The strongest real-world data comes from a U.S. national survey of people with psoriasis. Of 297 respondents who tried removing nightshades from their diet, 52.1% reported that their skin fully cleared or improved. That placed nightshades third on the list of dietary triggers, just behind alcohol (53.8%) and gluten (53.4%). Nearly 44% of survey respondents also had psoriatic arthritis.

These numbers are self-reported and uncontrolled, so they can’t prove that nightshades caused the flares. People eliminating nightshades may have simultaneously changed other habits. Placebo effects and expectation bias also play a role. Still, a 52% improvement rate across nearly 300 people is hard to dismiss entirely, and it aligns with what rheumatologists and dermatologists hear in clinical practice.
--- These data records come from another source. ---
-- ==== Sys2Proof/Laws/HostOps.lean ====
section
/-! SUPPORT. What the host operations that feed nothing can do (spec/45_host_operations.md R200, R203, R204), and what
feeding a list of bytes can do. -/

namespace Sys2Proof.Machine

/-- `RESET` answers exactly between operations or before the first reset, for a configuration it accepts. -/
theorem execReset_eq_next {c : Cfg} {s t : State} :
    execReset c s = .next t ↔ s.act ≠ .walking ∧ c.wf = true ∧ t = resetTo c s := by
  unfold execReset
  cases s.act <;> cases c.wf <;> simp [eq_comm]

/-- A reset with a configuration it accepts leaves a good state. -/
theorem resetTo_inv {c : Cfg} (hc : c.wf = true) (s : State) : Inv (resetTo c s) where
  cfgOk := hc
  idle := rfl
  bufWf := rfl
  bufBound := by simp
  written := by simp
  wpBound := by simp
  framer := by simp [FramerOk]
  header := by refine ⟨?_, ?_, ?_, ?_, ?_⟩ <;> simp
  doneBound := by simp
  failBound := by simp
  presentCount := rfl
  presentBound := by simp
  oneSensor := fun _ => ⟨rfl, rfl, rfl⟩
  noLocation := fun _ => ⟨rfl, rfl, rfl⟩

theorem feedAll_cons {b : Byte} {bs : List Byte} {s t : State} (h : byteStep b s = .next t) :
    feedAll (b :: bs) s = feedAll bs (reportStatus t) := by
  simp [feedAll, h]

theorem feedAll_append (as bs : List Byte) (s : State) :
    feedAll (as ++ bs) s = andThen (feedAll as s) (feedAll bs) := by
  induction as generalizing s with
  | nil => rfl
  | cons a as ih =>
    simp only [List.cons_append, feedAll, andThen_assoc]
    congr 1
    funext t
    exact ih t

/-- Feeding bytes silently from a good state always answers, and stays good. -/
theorem feedSilent_next : ∀ (bs : List Byte) {s : State}, Inv s → ∃ t, feedSilent bs s = .next t ∧ Inv t ∧ Kept s t := by
  intro bs
  induction bs with
  | nil => intro s h; exact ⟨s, rfl, h, .refl s⟩
  | cons b bs ih =>
    intro s h
    obtain ⟨u, hu, hi⟩ := byteStep_inv h b
    obtain ⟨t, h1, h2, h3⟩ := ih hi
    exact ⟨t, by simp [feedSilent, hu, h1], h2, (byteStep_kept h hu).trans h3⟩

/-- Feeding bytes from a good state always answers, and stays good. -/
theorem feedAll_next : ∀ (bs : List Byte) {s : State}, Inv s → ∃ t, feedAll bs s = .next t ∧ Inv t ∧ t.cfg = s.cfg ∧
    s.cntDone ≤ t.cntDone ∧ s.cntFail ≤ t.cntFail ∧ events s.out ≤ events t.out ∧
    (events t.out = events s.out →
      t.record = s.record ∧ t.present = s.present ∧ t.pcount = s.pcount ∧ t.cntDone = s.cntDone) := by
  intro bs
  induction bs with
  | nil => intro s h; exact ⟨s, rfl, h, rfl, le_refl _, le_refl _, le_refl _, fun _ => ⟨rfl, rfl, rfl, rfl⟩⟩
  | cons b bs ih =>
    intro s h
    obtain ⟨u, hu, hi⟩ := byteStep_inv h b
    have hk := byteStep_kept h hu
    obtain ⟨t, h1, h2, h3, h4, h5, h6, h7⟩ := ih (s := reportStatus u) (hi.withOutputs rfl)
    have hev : events (reportStatus u).out = events u.out := by simp [reportStatus, emit, events_append, events]
    have hm := hk.mono
    refine ⟨t, by rw [feedAll_cons hu, h1], h2, h3.trans hk.cfg, hk.done.trans h4, hk.fail.trans h5, by omega, fun e => ?_⟩
    obtain ⟨a1, a2, a3, a4⟩ := hk.quiet (by omega)
    obtain ⟨b1, b2, b3, b4⟩ := h7 (by omega)
    exact ⟨b1.trans a1, b2.trans a2, b3.trans a3, b4.trans a4⟩

end Sys2Proof.Machine
end

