-- ==== Sys2Proof/Laws/Observe.lean ====
section
/-! SUPPORT. What the observation of a run can be (spec/00_scope.md R9): it goes with the run step by step, and its readable
state is that of the state the run ends in. -/

namespace Sys2Proof.Machine

@[simp] theorem Observation.after_outputs (os : List Output) (o : Observation) : (o.after os).outputs = os ++ o.outputs := rfl
@[simp] theorem Observation.after_final (os : List Output) (o : Observation) : (o.after os).final = o.final := rfl
@[simp] theorem observe_zero (s : State) : observe 0 s = ⟨[], s.readable⟩ := rfl

/-- A step that answers puts its outputs in front. -/
theorem observe_succ {s t : State} (h : step s = .next t) (n : Nat) : observe (n + 1) s = (observe n t).after t.out := by
  simp only [observe, h]

/-- One step of a run that answers. -/
theorem run_succ_eq_next {n : Nat} {s t : State} :
    Host.Core.run Sys2Proof.core (n + 1) s = .next t ↔
      ∃ u, step s = .next u ∧ Host.Core.run Sys2Proof.core n u = .next t := by
  cases h : step s <;>
    (have h' : Sys2Proof.core.step s = _ := h
     simp only [Host.Core.run, h'])
  case next u => exact ⟨fun e => ⟨u, rfl, e⟩, fun ⟨v, hv, e⟩ => by cases hv; exact e⟩
  all_goals simp

/-- An observation ends with the readable state of the state that the run ends in (R9). -/
theorem observe_final {n : Nat} {s t : State} (h : Host.Core.run Sys2Proof.core n s = .next t) :
    (observe n s).final = t.readable := by
  induction n generalizing s with
  | zero => cases h; rfl
  | succ n ih =>
    obtain ⟨u, hu, hr⟩ := run_succ_eq_next.1 h
    rw [observe_succ hu, Observation.after_final, ih hr]

/-- The observation of a run continued is the two observations, one after the other. -/
theorem observe_add {n : Nat} {s t : State} (h : Host.Core.run Sys2Proof.core n s = .next t) (m : Nat) :
    observe (n + m) s = (observe m t).after (observe n s).outputs := by
  induction n generalizing s with
  | zero => cases h; simp [Observation.after]
  | succ n ih =>
    obtain ⟨u, hu, hr⟩ := run_succ_eq_next.1 h
    rw [Nat.succ_add, observe_succ hu, observe_succ hu, ih hr]
    simp [Observation.after]

end Sys2Proof.Machine
end

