/-! ## Byte operations: rows of the table of S7, and the vectors of 2.2 -/

theorem test_h1_accepts : holds (exec (.h1 0x59) State.reset)
    (fun t => t.st == .header2 && t.wp == 1 && t.out == [.status .running] && t.buf == [(0, 0x59)]) = true := by decide
/-- V15. -/
theorem test_h1_ignores : holds (exec (.h1 0x53) (s7At .header1 0 0x5B 0x00 21))
    (fun t => t.st == .header1 && t.wp == 21 && t.tid == 1) = true := by decide
theorem test_h2_accepts : holds (exec (.h2 0x53) (s7At .header2 0 0 0 1)) (fun t => t.st == .tidLow && t.wp == 2) = true := by decide
/-- V13. -/
theorem test_h2_mismatch : holds (exec (.h2 0x59) (s7At .header2 0 0 0 1))
    (fun t => t.st == .header1 && t.wp == 1 && t.last == .running) = true := by decide
theorem test_tidl : holds (exec (.tidl 0x34) { s7At .tidLow 0 0 0 2 with tid := 0 })
    (fun t => t.st == .tidHigh && t.tid == 0x0034 && t.c0 == 0x34 && t.c1 == 0x34 && t.wp == 3) = true := by decide
/-- V20. -/
theorem test_tidh : holds (exec (.tidh 0x12) { s7At .tidHigh 0 0x34 0x34 3 with tid := 0x0034 })
    (fun t => t.st == .length && t.tid == 0x1234 && t.c0 == 0x46 && t.c1 == 0x7A && t.wp == 4) = true := by decide
/-- S7, index 4. -/
theorem test_len_accepts : holds (exec (.len 0x0E) { s7At .length 0 1 2 4 with len := 0 })
    (fun t => t.st == .message && t.len == 14 && t.rem == 14 && t.c0 == 0x0F && t.c1 == 0x11 && t.wp == 5) = true := by decide
/-- V10a, V10b, V10e, V10f, and V10c, V10d. -/
theorem test_len_bounds : [0, 3, 200, 255].all (fun b => holds (exec (.len b) (s7At .length 0 1 2 4))
    (fun t => t.st == .header1 && t.last == .lengthError && t.wp == 4 && t.c0 == 1 && t.cntFail == 0)) = true ∧
    [4, 199].all (fun b => holds (exec (.len b) (s7At .length 0 1 2 4)) (fun t => t.st == .message && t.rem == b)) = true := by decide
/-- S7, index 15. -/
theorem test_msg : holds (exec (.msg 0xC0) (s7At .message 4 0xBC 0xDB 15))
    (fun t => t.st == .message && t.rem == 3 && t.c0 == 0x7C && t.c1 == 0x57 && t.wp == 16) = true := by decide
/-- S7, index 18. -/
theorem test_msg_last : holds (exec (.msg 0xFF) (s7At .message 1 0x5C 0xA5 18))
    (fun t => t.st == .crc1 && t.rem == 0 && t.c0 == 0x5B && t.c1 == 0x00 && t.wp == 19) = true := by decide
/-- S7, index 19. -/
theorem test_crc1_match : holds (exec (.crc1 0x5B) (s7At .crc1 0 0x5B 0 19))
    (fun t => t.st == .crc2 && t.wp == 20 && t.last == .running && t.cntFail == 0) = true := by decide
/-- V11. -/
theorem test_crc1_mismatch : holds (exec (.crc1 0x5A) (s7At .crc1 0 0x5B 0 19))
    (fun t => t.st == .header1 && t.wp == 19 && t.cntFail == 1 && t.out == [.status .checksumError]) = true := by decide
/-- S7, index 20. -/
theorem test_crc2_match : holds (exec (.crc2 0x00) (s7At .crc2 0 0x5B 0 20))
    (fun t => t.st == .header1 && t.wp == 21 && t.cntDone == 1 && t.cntFail == 0 && t.cur == 0 && t.act == .idle &&
      t.out == [.complete 1 { acc := ⟨1000000, 0, -9800000⟩ } [0x10], .status .done]) = true := by decide
/-- V12. -/
theorem test_crc2_mismatch : holds (exec (.crc2 0x01) (s7At .crc2 0 0x5B 0 20))
    (fun t => t.st == .header1 && t.wp == 20 && t.cntFail == 1 && t.last == .checksumError &&
      t.record == SensorRecord.zero) = true := by decide
/-- V18. -/
theorem test_badst : holds (exec (.badst 1 0x59) { State.reset with st := .invalid 1, tid := 0x1234, cntDone := 5 })
    (fun t => t.st == .header1 && t.tid == 0x1234 && t.cntDone == 5 && t.cntFail == 0 && t.last == .internalError &&
      t.wp == 0) = true := by decide
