-- ==== Sys2Proof/Machine/Flags.lean ====
section
/-! DEFINITION. The event flags: the pending set, the enable mask and the EVENT line (10_events.md, R172 to R176). -/

namespace Sys2Proof.Machine

/-- The value of an event kind: its position in the EVENT word and in EVENT_ENABLE (10.1). -/
def EventKind.index : EventKind → Nat
  | .cmdRefused => 0
  | .protection => 1
  | .expired => 2
  | .latePlace => 3
  | .nearFull => 4
  | .hold => 5
  | .misfit => 6
  | .mailbox => 7
  | .memFault => 8
  | .halt => 9
  | .lockedBin => 10
  | .badRequest => 11

/-- The set that holds one kind. -/
def EventKind.bit (k : EventKind) : BitVec 12 := BitVec.ofNat 12 (2 ^ k.index)

/-- A raise: the kind joins the pending set, or leaves it as it is when already pending (R172). -/
def Eu.raise (k : EventKind) (u : Eu) : Eu := { u with pending := u.pending ||| k.bit }

/-- Raises, one after the other. -/
def Eu.raiseAll (ks : List EventKind) (u : Eu) : Eu := ks.foldl (fun v k => v.raise k) u

/-- The EVENT line is asserted exactly when the pending set and the enable mask share a kind (R174). -/
def Eu.line (u : Eu) : Bool := (u.pending &&& u.mask) != 0

/-- A setting of the mask from a value of EVENT_ENABLE, for the kinds in `covered` alone (R173, R176). -/
def Eu.setMask (covered value : BitVec 12) (u : Eu) : Eu :=
  { u with mask := (u.mask &&& ~~~covered) ||| (value &&& covered) }

/-- A raise at the event unit of the machine. -/
def State.raise (k : EventKind) (s : State) : State := { s with eu := s.eu.raise k }

/-- Raises at the event unit of the machine. -/
def State.raiseAll (ks : List EventKind) (s : State) : State := { s with eu := s.eu.raiseAll ks }

end Sys2Proof.Machine
end

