-- ==== Sys2Proof/Machine/Halt.lean ====
section
/-! DEFINITION. The entry into `MODE_HALTED` (R156) and the faults of the part's own writes and reads that cause it. -/

namespace Sys2Proof.Machine

/-! ## The end of an operation -/

/-- A mailbox operation ends, with or without completing: nothing executes, no result write waits, and the mailbox hold is
released (R149). -/
def State.endOperation (s : State) : State :=
  ({ s with cu := { s.cu with work := .idle }, ma := s.ma.drop .result }).releaseHolds Hold.isMailbox

/-- The write before a result write is answered OK, and the result write is issued (R37, R151). -/
def State.answerPrior (s : State) : State :=
  match s.cu.work with
  | .result r =>
    (match r.prior with
     | .nothing => s
     | p => (s.ownWrite .cuWrite (p.cells s.cbBase) .ok).startResult { r with prior := .nothing })
  | _ => s

/-! ## The writes outstanding at the halt (R144) -/

/-- The request of the own side whose FAULT is a cause. -/
def causeRequest : HaltCause → OwnReq
  | .writeBack => .writeBack
  | .queueWrite => .queueWrite
  | .imageWrite => .imageWrite
  | .biasImage => .cuWrite
  | .modeEcho => .cuWrite
  | .resultWrite => .result
  | .noticeFetch => .fetch
  | .takeRead q => .takeRead q

/-- The cause is a FAULT on a write of the control unit, behind which it issues no other. -/
def causeOfCu : HaltCause → Bool
  | .biasImage => true
  | .modeEcho => true
  | .resultWrite => true
  | _ => false

/-- The write before a result write is outstanding. -/
def State.priorPending (s : State) : Bool :=
  match s.cu.work with
  | .result r => r.request == .cuWrite
  | _ => false

/-- The requests of the own side that can have been granted by the halt: those that wait for a grant, and the result write
that is issued when the write before it is answered OK, unless the cause is a FAULT of that write (R37, R151, R170). -/
def State.toGrant (c : HaltCause) (s : State) : Arbiter :=
  if s.priorPending && !causeOfCu c then s.ma.ask .result else s.ma

/-- Grants until `n` requests of the own side wait no longer (R139, R140). -/
def Arbiter.grantMany (mem : List Grant → Memory) (fwd n : Nat) (m : Arbiter) : Arbiter :=
  Arbiter.grantUntil mem fwd (fun x => decide (x.own.length ≤ m.own.length - n)) (m.waiting fwd) m

/-- The cells of the outstanding result write that memory's answer concerns. -/
def State.resultOutstanding (s : State) (a : WriteAnswer) : Cells :=
  match s.cu.work with
  | .result r => resultAnswered s.cbBase r a
  | _ => []

/-- The cells of the outstanding write before a result write. -/
def State.priorCells (s : State) : Cells :=
  match s.cu.work with
  | .result r => r.prior.cells s.cbBase
  | _ => []

/-- A write of the part that memory had granted is performed at the halt, and one that it had not is discarded (R144). -/
def State.ifGranted (r : OwnReq) (cells : Cells) (a : WriteAnswer) (s : State) : State :=
  if s.ma.order.contains (.own r) then s.ownWrite r cells a else s

/-- Memory's answer to the write before a result write: OK when the result write had been granted behind it (R37, R151). -/
def State.priorAnswer (h : HaltAnswers) (s : State) : WriteAnswer :=
  if s.ma.order.contains (.own .result) then .ok else h.cuWrite

/-- The writes of the part outstanding at the halt, as memory performs them (R144). -/
def State.endWrites (c : HaltCause) (h : HaltAnswers) (s : State) : State :=
  let g : State := { s with ma := (s.toGrant c).grantMany s.finds s.fwd.length h.granted }
  ((((g.ifGranted .writeBack s.writeBackCells h.writeBack).ifGranted .queueWrite s.quFlightCells h.queueWrite).ifGranted
      .imageWrite s.imageFlightCells h.imageWrite).ifGranted .cuWrite s.priorCells (g.priorAnswer h)).ifGranted
    .result (s.resultOutstanding h.resultWrite) h.resultWrite

/-! ## The clearing of the units (R156) -/

/-- The item command unit after a halt (R44). -/
def Icu.halted (u : Icu) : Icu := { Icu.reset with counter := u.counter }

/-- The reservation unit after a halt (R90). -/
def Ru.halted (u : Ru) : Ru := { u with table := [], deadlines := [], pass := false }

/-- The bin unit after a halt (R67). -/
def Bu.halted (u : Bu) : Bu := { Bu.reset with zones := u.zones }

/-- A request at its port after a halt (R117, R125, R136): held for a watched area or at the queue unit, it is answered FAULT;
a mailbox write held while an operation executed, and a write stalled for a switch, are ready again. One held behind an
unanswered mailbox write while no operation executed stays held (R147, notes/assumptions/32.md). -/
def haltedStage (executing : Bool) (o : Outstanding) : Stage :=
  match o.stage with
  | .held .mailbox => if executing then .waiting else .held .mailbox
  | .held _ => faulted (tagOf o.req)
  | .stalled .postingStopped => .waiting
  | .atQueue _ => faulted (tagOf o.req)
  | .taking _ => faulted (tagOf o.req)
  | st => st

/-- A command-carrying write admitted before the halt joins nothing when memory answers it (R18). -/
def FwdWrite.halted (w : FwdWrite) : FwdWrite :=
  match w.kind with
  | .command p _ => { w with kind := .abandoned p }
  | _ => w

/-- A granted write is one of the part that memory has not answered. -/
def Grant.isOwn : Grant → Bool
  | .own _ => true
  | _ => false

/-- The units cleared and the mode HALTED: no request of the part is left at the memory arbiter. -/
def State.clearUnits (s : State) : State :=
  { s.mapStages (haltedStage (decide (s.cu.work ≠ .idle))) with
    fwd := s.fwd.map (·.halted)
    bu := s.bu.halted
    ru := s.ru.halted
    qu := Qu.reset
    icu := s.icu.halted
    cu := { s.cu with mode := .halted, work := .idle }
    ma := { s.ma with own := [], order := dropDone (s.ma.order.filter (fun g => !g.isOwn)), found := [] } }

/-- The entry into `MODE_HALTED` (R156): what memory does with the writes outstanding, the clearing, which discards every
request of the part that waits for a grant (R144), the echo write of HALTED with its answer ignored (R151), and
`EVT_HALT`. The echo write of HALTED is granted and answered in this step (notes/assumptions/10.md). -/
def State.enterHalt (c : HaltCause) (h : HaltAnswers) (s : State) : State :=
  let s1 := (s.endWrites c h).clearUnits
  (((s1.askOwn .cuWrite).ownWrite .cuWrite (echoCells s.cbBase .halted) h.echo).raise .halt).finish

/-! ## The causes -/

/-- The bytes that the faulted write of a cause may leave changed; no bytes for a read. `none` where the access is not
outstanding. -/
def State.haltCells (c : HaltCause) (s : State) : Option Cells :=
  match c with
  | .writeBack => match s.icu.stage with | .writeBack _ cells _ => some cells | _ => none
  | .queueWrite => s.qu.inFlight.map (·.cells)
  | .imageWrite => s.bu.imageInFlight.map (·.cells)
  | .biasImage =>
    (match s.cu.work with
     | .result r => (match r.prior with | .bias n v => some (biasCells s.cbBase n v) | _ => none)
     | _ => none)
  | .modeEcho =>
    (match s.cu.work with
     | .result r => (match r.prior with | .echo m => some (echoCells s.cbBase m) | _ => none)
     | _ => none)
  | .resultWrite => match s.cu.work with | .result r => some (resultLeftCells s.cbBase r) | _ => none
  | .noticeFetch =>
    (match s.icu.stage with
     | .fetching svc => if svc.entry.isCommand || svc.addr.isNone then none else some []
     | _ => none)
  | .takeRead q => if (s.queue q).takeInProgress then some [] else none

/-- A cause's access as it stands when memory answers it: a result write has been issued when the write before it was answered
OK (R37, R151). -/
def State.atCause (c : HaltCause) (s : State) : State :=
  match c with
  | .resultWrite => s.answerPrior
  | _ => s

/-- An access of the part is answered FAULT, with the bytes of a write as memory left them: in RUN and FROZEN the part halts;
in HALTED the operation that issued it ends without completing (R151, R156); in INIT the one such write is a result write,
whose operation ends with `EVT_MEM_FAULT` (R149). -/
def State.ownFault (c : HaltCause) (cells : Cells) (left : List Byte) (h : HaltAnswers) (s : State) : State :=
  let s1 := (s.atCause c).ownWrite (causeRequest c) cells (.fault left)
  match s.cu.mode with
  | .run => s1.enterHalt c h
  | .frozen => s1.enterHalt c h
  | .halted => s1.endOperation.finish
  | .init => (s1.endOperation.raise .memFault).finish

/-- HALT (R156). -/
def execHalt (c : HaltCause) (left : List Byte) (h : HaltAnswers) (s : State) : Host.Outcome State Fault Refusal :=
  .next (match s.haltCells c with
    | some cells => s.ownFault c cells left h
    | none => s)

end Sys2Proof.Machine
end

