-- ==== Sys2Proof/Certificates/Slice0/Obligations.lean ====
section
/-! DEFINITION. The statements about the part, for the provers. Each stands for a numbered rule of spec/ or for a section of
it; the docstring says what it states. -/

open Sys2Proof Sys2Proof.Machine

/-! ## Steps and resets -/

/-- A step of a state with a command at the front of its queue is that command's effect on the state with the queue's rest;
on an empty queue nothing happens (the model's choice, notes/assumptions/14.md). -/
def Obligations.StepRunsTheFrontCommand : Prop :=
  ∀ (c : Instr) (s : State),
    step { s with pending := c :: s.pending } = exec c s ∧ (s.pending = [] → step s = .next s)

/-- Both resets put every unit at its reset value (R18, R23, R44, R67, R90, R126, R128, R130, R134, R137, R140, R150, R159,
R172, R173) and leave DRAM; with AUTOLOAD sampled as 1 an operation executes from then on, and AUTOLOAD_RESTORE begins a
restore with no mailbox read. That a write still in flight at a reset leaves DRAM as it is, is the model's choice
(notes/assumptions/12.md). -/
def Obligations.ResetsSetEveryUnit : Prop :=
  (∀ u : State, u.cu.work = .autoload →
    exec .autoloadRestore u = .next { u with cu := { u.cu with work := .automatic } }) ∧
  ∀ (cbsel : Fin 16) (autoload : Bool) (s : State), ∃ t : State,
    exec (.powerOn cbsel autoload) s = .next t ∧ exec (.lineReset cbsel autoload) s = .next t ∧
    t.portA.outstanding = [] ∧ t.portB.outstanding = [] ∧ t.ia = .A ∧ t.fwd = [] ∧
    t.ma = { last := .own, own := [], order := [], found := [] } ∧
    (∀ d ∈ t.layout.areas.toList, d.valid = false) ∧ t.layout.descs = none ∧
    (∀ c, t.gu.classOf c = none) ∧ (∀ c, t.gu.capOf c = .A) ∧ (∀ n, t.gu.biasOf n = 0) ∧
    (∀ b, t.bu.bin b = { cls := 0, capacity := 0, occupied := 0, reserved := 0, state := .opened }) ∧
    (∀ z ∈ t.bu.zones, z.valid = false) ∧ (∀ k, t.bu.list k = []) ∧ t.bu.imageQueue = [] ∧
    t.bu.imageInFlight = none ∧
    t.ru.table = [] ∧ t.ru.deadlines = [] ∧ t.ru.now = 0 ∧ t.ru.setting = 600 ∧ t.ru.pass = false ∧
    (∀ q, (t.queue q).head = 0 ∧ (t.queue q).tail = 0 ∧ (t.queue q).count = 0 ∧ (t.queue q).live = 0 ∧
      (t.queue q).lastTicket = 0 ∧ (t.queue q).appended = 0 ∧ (t.queue q).taken = 0 ∧ (t.queue q).voided = 0 ∧
      (∀ x, (t.queue q).position x = none) ∧ (t.queue q).waiters = []) ∧
    t.qu.waiting = [] ∧ t.qu.inFlight = none ∧
    t.icu.cq = [] ∧ t.icu.given = [] ∧ t.icu.stage = .idle ∧ t.icu.pauseAsked = false ∧ t.icu.counter = 1 ∧
    t.busySlots = [] ∧ t.places = 0 ∧
    t.cu.mode = .init ∧ t.cu.cbsel = cbsel ∧ t.cu.autoload = autoload ∧
    t.cu.work = (if autoload then .autoload else .idle) ∧
    t.eu.pending = 0 ∧ t.eu.mask = 0 ∧ t.eu.line = false ∧
    t.dram = s.dram ∧ t.pending = s.pending

/-- The state after a reset, whatever the straps and with any DRAM in its canonical form, has the invariants stated below and
is settled. -/
def Obligations.ResetHasTheInvariants : Prop :=
  ∀ (cbsel : Fin 16) (autoload : Bool) (d : Memory) (l : List Instr), Memory.wf d = true →
    (State.resetWith cbsel autoload d l).withinLimits ∧ (State.resetWith cbsel autoload d l).queueLimits ∧
    (State.resetWith cbsel autoload d l).haltedHoldsNothing ∧ (State.resetWith cbsel autoload d l).settled

/-! ## Invariants -/

/-- Every step keeps DRAM in its canonical form, at most 8 requests outstanding at a port, at most 8 writes in the posted
write buffer, no more grants of forwarded writes than writes that wait for an answer, and every enabled byte of a forwarded
write among the bytes it covers (R127, R128, R137, R138, R139); and from a settled state within these limits a step
leaves a settled one, so what a command has left to do at the ports is done to its end: no request is ready (R130), no response
can be returned (R128), and no plain write can go (R139). That all of it is done in the step of the command is the model's choice
(notes/assumptions/6.md). -/
def Obligations.StepsKeepTheLimits : Prop :=
  ∀ s t : State, s.withinLimits → step s = .next t → t.withinLimits ∧ (s.settled → t.settled)

/-- Every step keeps a place of CQ for each admitted write, at most 24 places and at most 16 commands (R14, R38). -/
def Obligations.StepsKeepTheQueueLimits : Prop :=
  ∀ s t : State, s.queueLimits → step s = .next t → t.queueLimits

/-- Every step keeps: while the mode is HALTED no entry, service, reservation, bin or queue stands (R156). -/
def Obligations.StepsKeepHaltedEmpty : Prop :=
  ∀ s t : State, s.haltedHoldsNothing → step s = .next t → t.haltedHoldsNothing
Why the Science Remains Unsettled

The Arthritis Foundation acknowledges the debate directly: there is little scientific evidence on either side, but a lot to be said for lived experience. Older mouse studies suggested solanine damaged the gut lining and worsened intestinal inflammation in colitis. But more recent mouse research has found the opposite, with purple potatoes and goji berries (both nightshades) actually reducing inflammation, improving gut barrier function, and lowering harmful gut bacteria.

Mouse studies rarely translate well to human biology, and these contradictory findings highlight the gap. No randomized controlled trial has tested nightshade elimination in people with autoimmune disease. The nightshade issue also creates a nutritional dilemma. Tomatoes, peppers, and potatoes are rich in vitamin C, potassium, and antioxidants like lycopene. Doctors and dietitians often hesitate to recommend removing them without clear evidence of harm, because the nutritional trade-off is real.

Reducing Alkaloid Exposure Without Full Elimination

If you want to test your sensitivity without completely eliminating nightshades, preparation methods matter. Peeling and boiling potatoes is the most effective way to reduce glycoalkaloid content. Frying and baking are less effective at breaking down these compounds. Green-tinged or sprouted potatoes have dramatically higher alkaloid levels and are worth avoiding regardless of autoimmune status.

Alkaloid concentrations also vary widely by variety. In potatoes, total glycoalkaloid content ranged from 30 mg per kilogram of fresh weight in one variety to over 2,600 mg/kg in another. That’s roughly a 90-fold difference depending on the cultivar. In tomatoes, alkaloid levels are highest in unripe green fruit and drop substantially as the tomato ripens. Cooked, ripe tomatoes contain far less tomatine than raw green ones.

For a more structured approach, the autoimmune protocol (AIP) diet eliminates all nightshades for 30 to 90 days, then reintroduces them one at a time while tracking symptoms. This is the most common method for identifying individual sensitivity. You might find that tomatoes cause problems but bell peppers don’t, or that small amounts are fine but large servings trigger a flare. The goal is to identify your personal threshold rather than assuming all nightshades are equally problematic.